### EXTRACTED MATERIAL

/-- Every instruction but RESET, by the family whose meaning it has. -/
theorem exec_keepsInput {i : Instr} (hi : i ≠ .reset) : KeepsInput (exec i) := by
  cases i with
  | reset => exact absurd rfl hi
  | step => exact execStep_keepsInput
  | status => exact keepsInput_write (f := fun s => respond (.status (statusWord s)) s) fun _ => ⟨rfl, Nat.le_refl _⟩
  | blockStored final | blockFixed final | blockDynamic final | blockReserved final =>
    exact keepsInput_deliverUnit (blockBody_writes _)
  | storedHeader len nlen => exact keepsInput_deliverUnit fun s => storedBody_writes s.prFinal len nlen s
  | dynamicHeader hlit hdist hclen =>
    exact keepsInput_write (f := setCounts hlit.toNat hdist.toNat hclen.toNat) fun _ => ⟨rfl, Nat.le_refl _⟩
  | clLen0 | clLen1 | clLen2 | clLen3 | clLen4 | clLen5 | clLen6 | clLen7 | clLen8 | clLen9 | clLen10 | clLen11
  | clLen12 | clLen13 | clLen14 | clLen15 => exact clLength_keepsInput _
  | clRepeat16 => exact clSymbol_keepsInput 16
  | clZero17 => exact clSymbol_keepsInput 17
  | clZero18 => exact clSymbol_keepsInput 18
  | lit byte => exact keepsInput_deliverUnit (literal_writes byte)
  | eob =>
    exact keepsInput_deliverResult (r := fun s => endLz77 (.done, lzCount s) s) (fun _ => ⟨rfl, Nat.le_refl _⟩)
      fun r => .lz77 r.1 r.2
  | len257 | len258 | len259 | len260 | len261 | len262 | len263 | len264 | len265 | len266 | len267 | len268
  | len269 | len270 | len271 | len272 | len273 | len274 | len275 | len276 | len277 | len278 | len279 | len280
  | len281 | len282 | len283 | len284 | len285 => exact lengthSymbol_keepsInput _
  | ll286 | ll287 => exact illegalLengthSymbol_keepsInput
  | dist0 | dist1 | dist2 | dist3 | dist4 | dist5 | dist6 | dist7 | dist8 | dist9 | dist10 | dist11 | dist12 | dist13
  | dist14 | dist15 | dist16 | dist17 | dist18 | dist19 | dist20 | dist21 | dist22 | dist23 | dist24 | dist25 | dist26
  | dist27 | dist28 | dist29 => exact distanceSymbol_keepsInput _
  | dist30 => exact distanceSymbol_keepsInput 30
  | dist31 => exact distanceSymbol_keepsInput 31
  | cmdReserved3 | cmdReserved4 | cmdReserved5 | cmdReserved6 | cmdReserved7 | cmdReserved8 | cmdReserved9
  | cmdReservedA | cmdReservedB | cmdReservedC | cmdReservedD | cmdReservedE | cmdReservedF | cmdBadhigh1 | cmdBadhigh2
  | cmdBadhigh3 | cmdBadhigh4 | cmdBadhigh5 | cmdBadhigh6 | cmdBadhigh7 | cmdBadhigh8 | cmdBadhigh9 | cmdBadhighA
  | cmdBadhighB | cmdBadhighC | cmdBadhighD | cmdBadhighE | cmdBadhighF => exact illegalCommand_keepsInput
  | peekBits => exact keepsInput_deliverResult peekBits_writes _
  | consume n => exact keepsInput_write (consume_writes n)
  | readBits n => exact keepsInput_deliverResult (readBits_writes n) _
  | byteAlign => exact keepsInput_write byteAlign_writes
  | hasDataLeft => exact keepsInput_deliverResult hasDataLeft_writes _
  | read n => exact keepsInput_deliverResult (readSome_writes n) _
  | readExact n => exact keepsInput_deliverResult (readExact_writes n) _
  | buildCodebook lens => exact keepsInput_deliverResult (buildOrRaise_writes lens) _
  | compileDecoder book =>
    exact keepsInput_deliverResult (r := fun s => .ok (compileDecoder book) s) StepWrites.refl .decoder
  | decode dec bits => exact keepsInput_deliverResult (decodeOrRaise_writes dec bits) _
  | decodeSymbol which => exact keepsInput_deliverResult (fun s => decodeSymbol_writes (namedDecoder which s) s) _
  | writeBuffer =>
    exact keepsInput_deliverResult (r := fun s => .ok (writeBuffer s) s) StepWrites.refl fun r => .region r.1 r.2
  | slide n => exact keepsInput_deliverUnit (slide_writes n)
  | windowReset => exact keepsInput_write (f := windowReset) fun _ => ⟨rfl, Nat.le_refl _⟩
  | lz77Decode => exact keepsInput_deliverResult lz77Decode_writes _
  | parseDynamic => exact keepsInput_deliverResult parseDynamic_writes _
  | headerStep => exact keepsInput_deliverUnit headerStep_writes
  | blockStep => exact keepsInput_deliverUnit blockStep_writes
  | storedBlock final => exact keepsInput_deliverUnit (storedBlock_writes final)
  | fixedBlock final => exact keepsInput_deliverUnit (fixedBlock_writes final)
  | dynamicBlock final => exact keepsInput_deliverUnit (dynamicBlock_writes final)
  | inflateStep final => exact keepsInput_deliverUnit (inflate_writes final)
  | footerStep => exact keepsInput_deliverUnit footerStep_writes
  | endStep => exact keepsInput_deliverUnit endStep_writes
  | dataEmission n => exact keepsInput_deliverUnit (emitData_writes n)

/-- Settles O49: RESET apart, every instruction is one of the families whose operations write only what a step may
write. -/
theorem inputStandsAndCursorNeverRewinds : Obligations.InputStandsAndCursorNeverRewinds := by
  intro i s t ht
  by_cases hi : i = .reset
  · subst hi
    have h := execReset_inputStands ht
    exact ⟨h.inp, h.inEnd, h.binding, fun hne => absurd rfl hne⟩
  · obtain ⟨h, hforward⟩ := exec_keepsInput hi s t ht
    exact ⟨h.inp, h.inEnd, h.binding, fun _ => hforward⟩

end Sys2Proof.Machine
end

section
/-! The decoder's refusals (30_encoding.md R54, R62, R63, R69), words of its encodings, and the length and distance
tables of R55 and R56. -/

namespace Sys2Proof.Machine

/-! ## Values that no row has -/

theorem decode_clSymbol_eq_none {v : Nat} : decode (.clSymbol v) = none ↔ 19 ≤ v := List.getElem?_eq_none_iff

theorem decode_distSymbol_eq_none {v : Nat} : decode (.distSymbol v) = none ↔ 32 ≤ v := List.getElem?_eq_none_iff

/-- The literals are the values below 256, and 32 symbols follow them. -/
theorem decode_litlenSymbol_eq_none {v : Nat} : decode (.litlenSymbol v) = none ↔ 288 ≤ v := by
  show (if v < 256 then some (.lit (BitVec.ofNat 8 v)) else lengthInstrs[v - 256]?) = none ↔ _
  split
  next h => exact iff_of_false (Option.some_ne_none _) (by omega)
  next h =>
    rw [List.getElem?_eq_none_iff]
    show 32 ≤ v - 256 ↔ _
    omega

######

WHAT YOU SHOULD DO
Beginning with the very first line of the material above, give each line again exactly, ending with the line that contains "step => exact execStep_keepsInput".

YOUR SOLUTION
/-- Every instruction but RESET, by the family whose meaning it has. -/
theorem exec_keepsInput {i : Instr} (hi : i ≠ .reset) : KeepsInput (exec i) := by
  cases i with
  | reset => exact absurd rfl hi
  | step => exact execStep_keepsInput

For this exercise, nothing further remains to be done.